Toxicokinetics study is usually performed after the DRF study, with the aim to find the specific dose (MTD, or NOAEL). The study is carried out using 28-day repeated-dose treatment with the administration route which will later be used for the therapy.  The study design includes 3 tested doses per route in animals of both sexes, 10 animals per each group.  Standard study design includes 1 route of administration, mice of both sexes, and a vehicle dosed control group. On average, 128 animals and 45 working days are required for this study. A customized TK design is also available.
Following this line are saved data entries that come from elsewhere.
theorem firstWord_pack : FirstWord base L vs len (pack base (placed L vs)) := by
  obtain ⟨hfits, -, hlen, -, hbase⟩ := Layout.isFirst_iff.mp hL
  refine ⟨?_, holdsOperands_pack hfits vs, fun k n hk => showsBase_pack hfits vs k n (Layout.free_cons.mp hk).2⟩
  simpa [fld, hbase] using showsBase_pack hfits vs 0 2 hlen

/-- LEN with a literal: one more. -/
theorem firstWord_pack_succ (heven : len % 2 = 0) : FirstWord base L vs (len + 1) (pack base (placed L vs) + 1) := by
  obtain ⟨hfits, hbit, -, -, -⟩ := Layout.isFirst_iff.mp hL
  obtain ⟨hlen, hholds, hshows⟩ := firstWord_pack hL vs
  have hclear : fld (pack base (placed L vs)) 0 1 = 0 := by simp [fld]; omega
  have hadd : pack base (placed L vs) + 1 = (1#1).toNat * 2 ^ 0 + pack base (placed L vs) := Nat.add_comm _ _
  refine ⟨by omega, hadd ▸ hholds.add hclear hbit, fun k n hk => ?_⟩
  rw [hadd, fld_add_beside hclear (Layout.free_cons.mp hk).1]
  exact hshows k n hk

end

section
variable (L : Layout) (vs : Operands L) {base : Nat} {i : Instr}

/-- An instruction of one word (05 R70, R75, R77). -/
theorem RoundTrip.word (henc : encode i = [pack base (placed L vs)]) (hL : L.isFirst base 0 = true)
    (hdec : i.wf = true → ∀ x : Raw, x.len = 0 → HoldsOperands x.w L vs → ShowsBase x.w base ((0, 1) :: L) →
      decMajor (base / 2 ^ 2 % 2 ^ 7) x = .ok i) : RoundTrip i := by
  intro hwf r
  have hw := firstWord_pack hL vs
  rw [henc]
  exact decode_of_raw (Raw.of_word hw.len r) ((FirstWord.decodeRaw hL hw).trans (hdec hwf _ rfl hw.holds hw.shows)) hwf

/-- An instruction of one word, or with a literal in place of the field at `lo` (05 R71 to R74, R78). -/
theorem RoundTrip.imm {n : Nat} (lo : Nat) (p : Imm n) (henc : encode i = encImm (pack base (placed L vs)) lo p)
    (hL : Layout.isFirst base 0 ((lo, n) :: L) = true)
    (hdec : i.wf = true → ∀ x : Raw, (x.len = 0 ∨ x.len = 1) → x.imm n x.w lo = p → ¬ (x.long = true ∧ ¬ fld x.w lo n = 0) →
      HoldsOperands x.w L vs → ShowsBase x.w base ((0, 1) :: (lo, n) :: L) → decMajor (base / 2 ^ 2 % 2 ^ 7) x = .ok i) :
    RoundTrip i := by
  intro hwf r
  obtain ⟨hfits, hbit, hlen, hmaj, hbase⟩ := Layout.isFirst_iff.mp hL
  rw [henc]
  cases p with
  | short v =>
    have hw := firstWord_pack hL (v, vs)
    have hword : pack base (placed L vs) + v.toNat * 2 ^ lo = pack base (placed ((lo, n) :: L) (v, vs)) := Nat.add_comm _ _
    rw [encImm, hword]
    refine decode_of_raw (Raw.of_word hw.len r) ((FirstWord.decodeRaw hL hw).trans
      (hdec hwf _ (.inl rfl) ?_ (by simp [Raw.long]) hw.holds.2 hw.shows)) hwf
    simp [Raw.imm, Raw.long, bits_of_fld hw.holds.1]
  | lit v =>
    obtain ⟨hfield, hfree, hL'⟩ := Layout.fits_cons.mp hfits
    have hL1 : L.isFirst base 0 = true := Layout.isFirst_iff.mpr
      ⟨hL', (Layout.free_cons.mp hbit).2, (Layout.free_cons.mp hlen).2, (Layout.free_cons.mp hmaj).2, hbase⟩
    have hw := firstWord_pack_succ hL1 vs rfl
    have hshows : ShowsBase (pack base (placed L vs) + 1) base ((0, 1) :: (lo, n) :: L) := fun k m hk => by
      obtain ⟨hbit, hk⟩ := Layout.free_cons.mp hk
      exact hw.shows k m (Layout.free_cons.mpr ⟨hbit, (Layout.free_cons.mp hk).2⟩)
    have hzero : fld (pack base (placed L vs) + 1) lo n = 0 :=
      (hw.shows lo n (Layout.free_cons.mpr ⟨(Layout.free_cons.mp hbit).1.symm, hfree⟩)).trans hfield
    refine decode_of_raw (Raw.of_lit hw.len _ _ r) ((FirstWord.decodeRaw hL1 hw).trans
      (hdec hwf _ (.inr rfl) ?_ (fun h => h.2 hzero) hw.holds hshows)) hwf
    simp only [Raw.imm, Raw.long, ofNat_halves, true_or, decide_true, if_true]

variable (L₁ : Layout) (vs₁ : Operands L₁)

/-- An instruction of three words (05 R76). -/
theorem RoundTrip.ext (L₂ : Layout) (vs₂ : Operands L₂)
    (henc : encode i = [pack base (placed L vs), pack 0 (placed L₁ vs₁), pack 0 (placed L₂ vs₂)])
    (hL : L.isFirst base 2 = true) (hL₁ : L₁.fits 0 = true) (hL₂ : L₂.fits 0 = true)
    (hdec : i.wf = true → ∀ x : Raw, x.len = 2 → HoldsOperands x.w L vs → ShowsBase x.w base ((0, 1) :: L) →
      HoldsOperands x.e1 L₁ vs₁ → ShowsBase x.e1 0 L₁ → HoldsOperands x.e2 L₂ vs₂ → ShowsBase x.e2 0 L₂ →
      decMajor (base / 2 ^ 2 % 2 ^ 7) x = .ok i) : RoundTrip i := by
  intro hwf r
  have hw := firstWord_pack hL vs
  rw [henc]
  exact decode_of_raw (Raw.of_ext hw.len _ _ r) ((FirstWord.decodeRaw hL hw).trans (hdec hwf _ rfl hw.holds hw.shows
    (holdsOperands_pack hL₁ vs₁) (showsBase_pack hL₁ vs₁) (holdsOperands_pack hL₂ vs₂) (showsBase_pack hL₂ vs₂))) hwf

/-- An instruction of three words whose last is its immediate, or of five with a literal in place of that (05 R76, R78). -/
theorem RoundTrip.extImm (p : Imm 32) (henc : encode i = encX (pack base (placed L vs)) (pack 0 (placed L₁ vs₁)) p)
    (hL : L.isFirst base 2 = true) (hL₁ : L₁.fits 0 = true)
    (hdec : i.wf = true → ∀ x : Raw, (x.len = 2 ∨ x.len = 3) → x.imm 32 x.e2 0 = p → ¬ (x.long = true ∧ ¬ fld x.e2 0 32 = 0) →
      HoldsOperands x.w L vs → ShowsBase x.w base ((0, 1) :: L) → HoldsOperands x.e1 L₁ vs₁ → ShowsBase x.e1 0 L₁ →
      decMajor (base / 2 ^ 2 % 2 ^ 7) x = .ok i) : RoundTrip i := by
  intro hwf r
  have hholds₁ := holdsOperands_pack hL₁ vs₁
  have hshows₁ := showsBase_pack hL₁ vs₁
  rw [henc]
  cases p with
  | short v =>
    have hw := firstWord_pack hL vs
    have hfield : fld v.toNat 0 32 = v.toNat := by simp [fld, Nat.mod_eq_of_lt v.isLt]
    refine decode_of_raw (Raw.of_ext hw.len _ _ r) ((FirstWord.decodeRaw hL hw).trans
      (hdec hwf _ (.inl rfl) ?_ (by simp [Raw.long]) hw.holds hw.shows hholds₁ hshows₁)) hwf
    simp [Raw.imm, Raw.long, bits_of_fld hfield]
  | lit v =>
    have hw := firstWord_pack_succ hL vs rfl
    refine decode_of_raw (Raw.of_extLit hw.len _ _ _ _ r) ((FirstWord.decodeRaw hL hw).trans
      (hdec hwf _ (.inr rfl) ?_ (by simp [fld]) hw.holds hw.shows hholds₁ hshows₁)) hwf
    simp only [Raw.imm, Raw.long, ofNat_halves, or_true, decide_true, if_true]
Adverse effects investigation:

– Observations of clinical signs of toxicity

– Hematology – detailed blood analysis, with an assessment of the main leukocyte populations

– Clinical chemistry – wide range of biochemical parameters of blood, urine, and/or other biological fluids

– Behavior tests.

– Metabolic values

– Customized parameters

Deliverable: A detailed study report including full description of the study design, analytical method development, as well as calculations of all common PK and toxicology study parameters. Raw experimental data are available upon request.

Sample Submission. Dry compound or compound in a pre-made animal dosing formulation. Amount depends on the dosing levels. For example, for an acute toxicology study in the group of 30 mice at 10 mg/kg, approximately 10 mg of a compound is required.